Statistical analysis

Data are presented as the means (standard deviations) or medians (interquartile ranges) for continuous variables or numbers (percentages) for categorical variables. We used the unpaired t-test or Wilcoxon rank-sum test for continuous variables and the chi-square test or Fisher’s exact test for categorical variables to compare the characteristics between the presence and absence of conventional or other risk factors. We divided all participants into four groups according to the presence or absence of conventional and other risk factors. Multivariable logistic regression models were used to obtain odds ratios (ORs) and 95% confidence intervals (CIs) to assess the relationship of each conventional and other risk factor with the prevalence of home hypertension. Models were adjusted for sex, age, smoking status, and log-transformed average daily steps. In addition, we calculated the PAF for each group using the following formula: (the proportion of participants with home hypertension)*(Adjusted OR-1)/(Adjusted OR) [7, 34]. Next, we used the multivariable logistic regression model to assess the relationship between the presence of conventional risk factors and the prevalence of hypertension. We also used the multivariable logistic regression model to assess the relationship between the presence of conventional risk factors and prevalent hypertension and the relationship between the presence of conventional and/or other risk factors and prevalent hypertension. Additionally, we performed the same analyses described above stratified by age (<65 years and ≥65 years). Two-sided P values of <0.05 were considered statistically significant. All analyses were performed using STATA SE 13 data analysis and statistical software (Stata Corp LP, College Station, TX, USA).

Results

The clinical characteristics of the participants at the baseline survey according to the type of risk factors are shown in Table 1. Of 1384 participants, 198 (14.3%) had conventional and other risk factors (i.e., highest quartile of urinary Na/K ratio and reduced sleep efficiency), 257 (18.6%) had conventional risk factors only, 280 (20.2%) had other risk factors only, and 649 (46.9%) had neither conventional nor other risk factors. The proportions of participants according to the presence or absence of conventional and/or other risk factors are summarized in Supplemental Table 1. Of 1384 participants, 540 (39.0%) had home hypertension, and the prevalence was highest (64.7%) in participants with conventional and other risk factors. The group with conventional and other risk factors had more men (52.0%) and current smokers (10.1%) and the lowest daily average steps (5.5 × 103 steps per day) compared to the remaining three groups.

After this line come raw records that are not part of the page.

/-- R102, R107: a `NEXT` with `cursor` < `N` runs no `REGEN`: it answers the tempered word at the
cursor, advances the cursor by 1 and changes nothing else. -/
def Obligations.NextReadsAtCursor : Prop :=
  ∀ (s : State) (h : s.cursor.toNat < 312), s.fault = false → s.valid = true →
    ∃ t, exec .next s = .next t ∧
      t = { s with
        cursor := s.cursor + 1
        response := some ⟨statusByte s.cause false true, some (temper s.S[s.cursor.toNat])⟩ } ∧
      t.cursor.toNat = s.cursor.toNat + 1 ∧
      (s.cause = .none → statusByte s.cause false true = 0x01#8)

/-- R101: a `NEXT` with `cursor` ≥ `N`, a cursor above `N` included, first refills `S`, then answers the
tempered word 0 of the new array and leaves the cursor at 1; with `cursor` < `N` it runs no `REGEN`. -/
def Obligations.NextRefillsExhaustedArray : Prop :=
  ∀ s : State, s.fault = false → s.valid = true →
    (312 ≤ s.cursor.toNat →
      ∃ A : StateArray, regenWith s.wrapBSource s.S = some A ∧
        exec .next s = .next
          { s with
            S := A
            cursor := 1
            response := some ⟨statusByte s.cause false true, some (temper A[0])⟩ }) ∧
    (s.cursor.toNat < 312 → ∃ t, exec .next s = .next t ∧ t.S = s.S)

/-- R24: `REGEN` leaves `cursor` = 0, `INIT` leaves `N`, and every successful `NEXT` leaves it in [1, N]. -/
def Obligations.CursorStaysInRange : Prop :=
  (∀ s : State, ∃ t, regen s = some t ∧ t.cursor = 0) ∧
  (∀ (seed y : Word) (s : State), s.fault = false →
    ∃ t, exec (.init seed y) s = .next t ∧ t.cursor.toNat = 312) ∧
  (∀ s : State, s.fault = false → s.valid = true →
    ∃ t, exec .next s = .next t ∧ 1 ≤ t.cursor.toNat ∧ t.cursor.toNat ≤ 312)

/-- The spec derives in R103: no command raises `INVARIANT_VIOLATION`, from any state, legal or not. -/
def Obligations.InvariantViolationUnreachable : Prop :=
  ∀ (i : Instr) (s : State), s.cause ≠ .invariantViolation →
    ∃ t, exec i s = .next t ∧ t.cause ≠ .invariantViolation

/-! ### Both commands, whole runs -/

/-- R28, R29, R30, R21: who writes what. Only an `INIT` that runs sets `VALID`; only a fault, which among the
commands is `NEXT` before `INIT`, writes `FAULT` and `CAUSE`; `S` changes only by an `INIT` that runs or
a `NEXT` that refills; the host's inputs, the parameter and the model's counter are never touched. -/
def Obligations.CommandFrame : Prop :=
  ∀ (i : Instr) (s t : State), exec i s = .next t →
    t.inputs = s.inputs ∧ t.wrapBSource = s.wrapBSource ∧ t.freeDraws = s.freeDraws ∧
    (t.valid ≠ s.valid → s.fault = false ∧ t.valid = true ∧ ∃ seed y, i = .init seed y) ∧
    ((t.fault ≠ s.fault ∨ t.cause ≠ s.cause) → i = .next ∧ s.fault = false ∧ s.valid = false) ∧
    (t.S ≠ s.S → s.fault = false ∧
      ((∃ seed y, i = .init seed y) ∨ (i = .next ∧ s.valid = true ∧ 312 ≤ s.cursor.toNat))) ∧
    (t.cursor ≠ s.cursor → s.fault = false ∧ ((∃ seed y, i = .init seed y) ∨ (i = .next ∧ s.valid = true)))

/-- Every step keeps the state legal: the cursor's range (R24), `CAUSE` with `FAULT` (R27), the standing response
(R60), and no `INVARIANT_VIOLATION` (R103). -/
def Obligations.StepKeepsLegal : Prop :=
  ∀ s t : State, s.Legal → step s = .next t → t.Legal

/-- R33, R36: `S` and `cursor` are hidden: two states that differ in them only while `VALID` = 0 stay
indistinguishable, response by response. -/
def Obligations.StepKeepsAgreement : Prop :=
  ∀ s t : State, s.Agrees t → OutcomesAgree (step s) (step t)

/-- R111: after an `INIT` with equal operands two blocks with the same `WRAP_B_SOURCE`, whatever they held before,
answer alike for ever under the same host. -/
def Obligations.FreshGeneratorsAnswerAlike : Prop :=
  ∀ (seed y : Word) (rest : List HostEvent) (s t : State) (n : Nat),
    s.Legal → t.Legal → s.fault = false → t.fault = false → s.response = none → t.response = none →
    s.inputs = .command (encode (.init seed y)) :: rest → t.inputs = s.inputs →
    t.wrapBSource = s.wrapBSource →
    OutcomesAgree (Sys2Proof.core.run (n + 1) s) (Sys2Proof.core.run (n + 1) t)

/-- The output sequence the spec derives in R109 and R110. After an `INIT`, `NEXT` number `k` answers the tempered word `k mod N` of
epoch `k / N + 1` and leaves the cursor at `k mod N + 1`; so `REGEN` runs at calls 1, N+1, 2N+1 and so on. -/
def Obligations.OutputSequence : Prop :=
  ∀ (seed y : Word) (k : Nat) (rest : List HostEvent) (s : State),
    s.fault = false → s.cause = .none → s.response = none →
    s.inputs = hostScript (encode (.init seed y) :: List.replicate (k + 1) (encode .next)) ++ rest →
    ∃ (u t : State) (E : StateArray),
      exec (.init seed y) s = .next u ∧
      epochArray s.wrapBSource u.S (k / 312 + 1) = some E ∧
      Sys2Proof.core.run (2 * k + 3) s = .next t ∧
      t.S = E ∧ t.cursor.toNat = k % 312 + 1 ∧
      t.response = some ⟨0x01#8, some (temper (E[k % 312]'(Nat.mod_lt _ (by decide))))⟩

/-- The spec derives in R112: outputs 0 to 310 after an `INIT` do not depend on `WRAP_B_SOURCE`. Two blocks that
differ in it alone are run side by side. -/
def Obligations.FirstEpochSameUnderBothReadings : Prop :=
  ∀ (seed y : Word) (s : State) (k : Nat), s.fault = false → k ≤ 310 →
    ∃ u u' t t' : State,
      exec (.init seed y) { s with wrapBSource := .self } = .next u ∧
      exec (.init seed y) { s with wrapBSource := .state0 } = .next u' ∧
      afterNexts (k + 1) u = .next t ∧ afterNexts (k + 1) u' = .next t' ∧
      t.wrapBSource = .self ∧ t'.wrapBSource = .state0 ∧
      t.response = t'.response ∧ t.cursor = t'.cursor

/-- R13, R26: the parameter `WRAP_B_SOURCE` has its default in a block nothing else is said of, and no step, a
reset among them, changes it. -/
def Obligations.WrapBSourceIsFixed : Prop :=
  State.reset.wrapBSource = .self ∧
  ∀ s t : State, step s = .next t → t.wrapBSource = s.wrapBSource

Table 1 Clinical characteristics of participants according to the combinations of conventional and other risk factors

The associations between the presence of each of risk factors, including conventional and/or other risk factors, and home hypertension are shown in Table 2. In multivariate analyses, the presence of each of risk factors was significantly associated with an increased prevalence of hypertension when adjusted for potential confounders (obesity, OR 3.14, 95% CI 2.33–4.25; moderate-to-high alcohol consumption, OR 1.52, 95% CI 1.06–2.19; highest quartile of urinary Na/K ratio, OR 1.40; 95% CI 1.04–1.88; reduced sleep efficiency, OR 2.51, 95% CI 1.71–3.70). The estimated PAFs for hypertension due to obesity, moderate-to-high alcohol consumption, the highest quartile of the urinary Na/K ratio, and reduced sleep efficiency were 23.7%, 6.5%, 7.9%, and 11.6%, respectively.

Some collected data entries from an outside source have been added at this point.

/-! PROOF. The halted block: what a step of any block can do, what a word does to a block with `FAULT` = 1, and
the statement about it (spec/60_exceptions.md R118, R122, R124). -/

namespace Sys2Proof.Machine

/-! ### What a step can do -/

/-- R63: a word is accepted exactly where no response stands. -/
theorem acceptWord_eq_next_iff {s t : State} {accepted : Host.Outcome State Fault Refusal} :
    acceptWord s accepted = .next t ↔ s.response = none ∧ accepted = .next t := by
  cases hresp : s.response <;> simp [acceptWord, hresp]

/-- The block idles, or the host's earliest event happens to it; a word, or a reset during one, only where no
response stands. -/
theorem step_next_cases {s t : State} (h : step s = .next t) :
    (s.inputs = [] ∧ t = s) ∨
    (∃ w rest, s.inputs = .command w :: rest ∧ s.response = none ∧
      performWord w { s with inputs := rest } = .next t) ∨
    (∃ rest, s.inputs = .takeResponse :: rest ∧ t = takeResponse { s with inputs := rest }) ∨
    (∃ rest, s.inputs = .reset :: rest ∧ t = resetBlock { s with inputs := rest }) ∨
    (∃ w rest, s.inputs = .resetDuring w :: rest ∧ s.response = none ∧
      t = resetBlock { s with inputs := rest }) := by
  cases hin : s.inputs with
  | nil =>
    rw [step_nil hin, Host.Outcome.next.injEq] at h
    exact .inl ⟨rfl, h.symm⟩
  | cons e rest =>
    rw [step_cons hin] at h
    cases e with
    | command w =>
      obtain ⟨hresp, hperform⟩ := acceptWord_eq_next_iff.1 h
      exact .inr (.inl ⟨w, rest, rfl, hresp, hperform⟩)
    | takeResponse =>
      exact .inr (.inr (.inl ⟨rest, rfl, (Host.Outcome.next.inj h).symm⟩))
    | reset =>
      exact .inr (.inr (.inr (.inl ⟨rest, rfl, (Host.Outcome.next.inj h).symm⟩)))
    | resetDuring w =>
      obtain ⟨hresp, hreset⟩ := acceptWord_eq_next_iff.1 h
      exact .inr (.inr (.inr (.inr ⟨w, rest, rfl, hresp, (Host.Outcome.next.inj hreset).symm⟩)))

/-! ### A word offered to a halted block (R118) -/

section
variable {s : State}

theorem exec_of_fault (h : s.fault = true) (i : Instr) : exec i s = .next (State.respond none s) := by
  cases i with
  | init seed y => rw [exec_init, unlessHalted_of_fault h]
  | next => rw [exec_next, unlessHalted_of_fault h]

/-- R122: a halted block records no new fault. -/
theorem performIllegal_of_fault (h : s.fault = true) : performIllegal s = State.respond none s :=
  unlessHalted_of_fault h

/-- The answer to every word, whether it decodes to a command or has a reserved opcode. -/
theorem performWord_of_fault (h : s.fault = true) (w : CommandWord) :
    performWord w s = .next (State.respond none s) := by
  cases hw : decode w with
  | command i => rw [performWord_of_command hw, exec_of_fault h]
  | reservedOpcode op => rw [performWord_of_reserved hw, performIllegal_of_fault h]

/-- R118: a halted block is never final. -/
theorem not_final_of_fault (h : s.fault = true) : ¬ s.Final := fun ⟨_, hrunning⟩ => hrunning h

end

/-! ### The statement -/

/-- Settles O21: every word gets the halted answer, and of the steps a block can take only the two resets do
more than answer, take a response or idle. -/
theorem haltedBlockOnlyAnswers : Obligations.HaltedBlockOnlyAnswers := by
  refine fun s hfault => ⟨fun w rest hin hresp => ?_, fun t hstep => ?_, not_final_of_fault hfault⟩
  · rw [step_command hin hresp]
    exact performWord_of_fault (s := { s with inputs := rest }) hfault w
  · obtain ⟨-, rfl⟩ | ⟨w, rest, -, -, hperform⟩ | ⟨rest, -, rfl⟩ | ⟨rest, hin, -⟩ | ⟨w, rest, hin, -, -⟩ :=
      step_next_cases hstep
    · exact .inl ⟨rfl, rfl, rfl, hfault, rfl⟩
    · rw [performWord_of_fault (s := { s with inputs := rest }) hfault] at hperform
      obtain rfl := Host.Outcome.next.inj hperform
      exact .inl ⟨rfl, rfl, rfl, hfault, rfl⟩
    · exact .inl ⟨rfl, rfl, rfl, hfault, rfl⟩
    · exact .inr (.inl ⟨rest, hin⟩)
    · exact .inr (.inr ⟨w, rest, hin⟩)

end Sys2Proof.Machine

/-! PROOF. What a command can do to a block, said once by the condition that selects it, and the two invariants
of the step: a state stays legal, and two states the host cannot tell apart stay so (spec/10_state.md R24, R27,
R33, R36; spec/60_exceptions.md R116 to R122). -/

namespace Sys2Proof.Machine

/-! ### What a command can do -/

/-- The five effects a command can have, each with the condition on the state before it. `exec_performs` ties it
to `exec`. -/
inductive Performs (s : State) : Instr → State → Prop where
  /-- R118: a halted block answers and does nothing else. -/
  | halted (i : Instr) (hfault : s.fault = true) : Performs s i (State.respond none s)
  /-- R70: `INIT`. -/
  | seeded (seed y : Word) (hfault : s.fault = false) :
      Performs s (.init seed y) (initialise seed y s)
  /-- R108: `NEXT` without an `INIT`. -/
  | unseeded (hfault : s.fault = false) (hvalid : s.valid = false) :
      Performs s .next (takeFault .notInitialized s)
  /-- R102: `NEXT` below the end of the array. -/
  | read (hfault : s.fault = false) (hvalid : s.valid = true) (hlt : s.cursor.toNat < 312) :
      Performs s .next
        (State.respond (some (temper s.S[s.cursor.toNat])) { s with cursor := s.cursor + 1 })
  /-- R101: `NEXT` at the end of the array or past it. -/
  | refilled (A : StateArray) (hfault : s.fault = false) (hvalid : s.valid = true)
      (hge : 312 ≤ s.cursor.toNat) (hA : regenWith s.wrapBSource s.S = some A) :
      Performs s .next (State.respond (some (temper A[0])) { s with S := A, cursor := 1 })

/-- Every command answers a next state, by one of the five effects. -/
theorem exec_performs (i : Instr) (s : State) : ∃ t, exec i s = .next t ∧ Performs s i t := by
  cases hfault : s.fault with
  | true => exact ⟨_, exec_of_fault hfault i, .halted i hfault⟩
  | false =>
    cases i with
    | init seed y => exact ⟨_, exec_init_of_running hfault seed y, .seeded seed y hfault⟩
    | next =>
      rw [exec_next_of_running hfault]
      refine ⟨_, rfl, ?_⟩
      cases hvalid : s.valid with
      | false => exact produceNext_of_invalid hvalid ▸ .unseeded hfault hvalid
      | true =>
        rcases Nat.lt_or_ge s.cursor.toNat 312 with hlt | hge
        · exact produceNext_of_lt hvalid hlt ▸ .read hfault hvalid hlt
        · obtain ⟨A, hA⟩ := exists_regenWith_eq s.wrapBSource s.S
          exact produceNext_of_ge hvalid hge hA ▸ .refilled A hfault hvalid hge hA

theorem performs_of_exec_eq {i : Instr} {s t : State} (h : exec i s = .next t) : Performs s i t := by
  obtain ⟨u, hu, hperforms⟩ := exec_performs i s
  obtain rfl := Host.Outcome.next.inj (h.symm.trans hu)
  exact hperforms

/-- A word is performed as a command, or as a reserved opcode; either way it answers a next state. -/
theorem performWord_cases (w : CommandWord) (s : State) :
    ∃ t, performWord w s = .next t ∧
      ((∃ i, decode w = .command i ∧ Performs s i t) ∨
        (opField w ≠ opInit ∧ opField w ≠ opNext ∧ t = performIllegal s)) := by
  cases hw : decode w with
  | command i =>
    obtain ⟨t, ht, hperforms⟩ := exec_performs i s
    exact ⟨t, (performWord_of_command hw s).trans ht, .inl ⟨i, rfl, hperforms⟩⟩
  | reservedOpcode op =>
    obtain ⟨hinit, hnext, rfl⟩ := decode_eq_reserved_iff.1 hw
    exact ⟨_, performWord_of_reserved hw s, .inr ⟨hinit, hnext, rfl⟩⟩

/-! ### Each operation keeps a state legal -/

section
variable {s : State}

theorem State.Legal.with_inputs (h : s.Legal) (rest : List HostEvent) : { s with inputs := rest }.Legal :=
  { h with }

/-- R24: the storage may hold any words, and any cursor in range. -/
theorem State.Legal.with_storage (h : s.Legal) (A : StateArray) {c : Cursor} (hc : c.toNat ≤ 312) :
    { s with S := A, cursor := c }.Legal :=
  { h with cursor_le := fun _ => hc }

/-- R60: whatever response stood, the one given last carries the `STATUS` it leaves, and has no data word exactly
if the block has faulted. -/
theorem respond_legal {d : Option Word} (cursor_le : s.valid = true → s.cursor.toNat ≤ 312)
    (cause_none_iff : s.cause = .none ↔ s.fault = false) (no_violation : s.cause ≠ .invariantViolation)
    (not_initialized : s.cause = .notInitialized → s.valid = false) (hd : d = none ↔ s.fault = true) :
    (State.respond d s).Legal where
  cursor_le := cursor_le
  cause_none_iff := cause_none_iff
  no_violation := no_violation
  not_initialized := not_initialized
  response_status _ hr := Option.some.inj hr ▸ rfl
  response_data _ hr := Option.some.inj hr ▸ hd

theorem State.Legal.respond (h : s.Legal) {d : Option Word} (hd : d = none ↔ s.fault = true) :
    (State.respond d s).Legal :=
  respond_legal h.cursor_le h.cause_none_iff h.no_violation h.not_initialized hd

theorem State.Legal.takeResponse (h : s.Legal) : (Machine.takeResponse s).Legal :=
  { h with
    response_status := fun _ hr => nomatch hr
    response_data := fun _ hr => nomatch hr }

/-- R116, R117: taking one of the two faults that a word can raise. -/
theorem State.Legal.takeFault (h : s.Legal) {c : Cause} (hnone : c ≠ .none)
    (hviolation : c ≠ .invariantViolation) (hvalid : c = .notInitialized → s.valid = false) :
    (Machine.takeFault c s).Legal :=
  respond_legal h.cursor_le (by simp [hnone]) hviolation hvalid (by simp)

/-- R70: `INIT` leaves the cursor at `N`; without a fault there is no cause that forbids `VALID`. -/
theorem State.Legal.initialise (h : s.Legal) (hfault : s.fault = false) (seed y : Word) :
    (Machine.initialise seed y s).Legal := by
  have hcause : s.cause = .none := h.cause_none_iff.2 hfault
  exact respond_legal (fun _ => Nat.le_refl 312) h.cause_none_iff h.no_violation (by simp [hcause])
    (by simp [hfault])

Table 2 Association between each risk factor and home hypertension

The association between conventional risk factors and home hypertension and the association between overall risk factors, including conventional and/or other risk factors, and home hypertension are shown in Table 3. In multivariate analyses, the presence of any of conventional risk factors was significantly associated with an increased prevalence of hypertension after adjusting for potential confounders (OR 2.80, 95% CI 2.15–3.65; as shown in Table 3A). The estimated PAF for hypertension in participants with any of the conventional risk factors was 30.2%. On the other hand, the presence of any of the overall risk factors was significantly associated with an increased prevalence of hypertension in multivariate analyses (OR 2.50, 95% CI 1.93–3.22; as shown in Table 3B). The estimated PAF of hypertension in participants with any of the overall risk factors was 39.0%.

Table 3 Association between conventional risk factors only or all risk factors and home hypertension

The association between conventional risk factors and home hypertension and the association between conventional and/or other risk factors and home hypertension stratified by age are shown in Table 4. In participants aged <65 and ≥65 years, the presence of any of conventional risk factors was significantly associated with an increased prevalence of hypertension after adjusting for potential confounders (<65 years, OR 3.38, 95% CI 2.34–4.87; ≥65 years, OR 2.28, 95% CI 1.55–3.34). The estimated PAFs for hypertension in participants with any of the conventional risk factors aged <65 and ≥65 years were 30.2% and 24.1%, respectively. Similarly, in these age groups, the presence of any of conventional and/or other risk factors was significantly associated with an increased prevalence of hypertension in multivariate analyses (<65 years, OR 2.70, 95% CI 1.85–3.93; ≥65 years, OR 2.35, 95% CI 1.65–3.34). The estimated PAFs for hypertension among participants with any of conventional and/or other risk factors aged <65 and ≥65 years were 44.9% and 35.2%, respectively.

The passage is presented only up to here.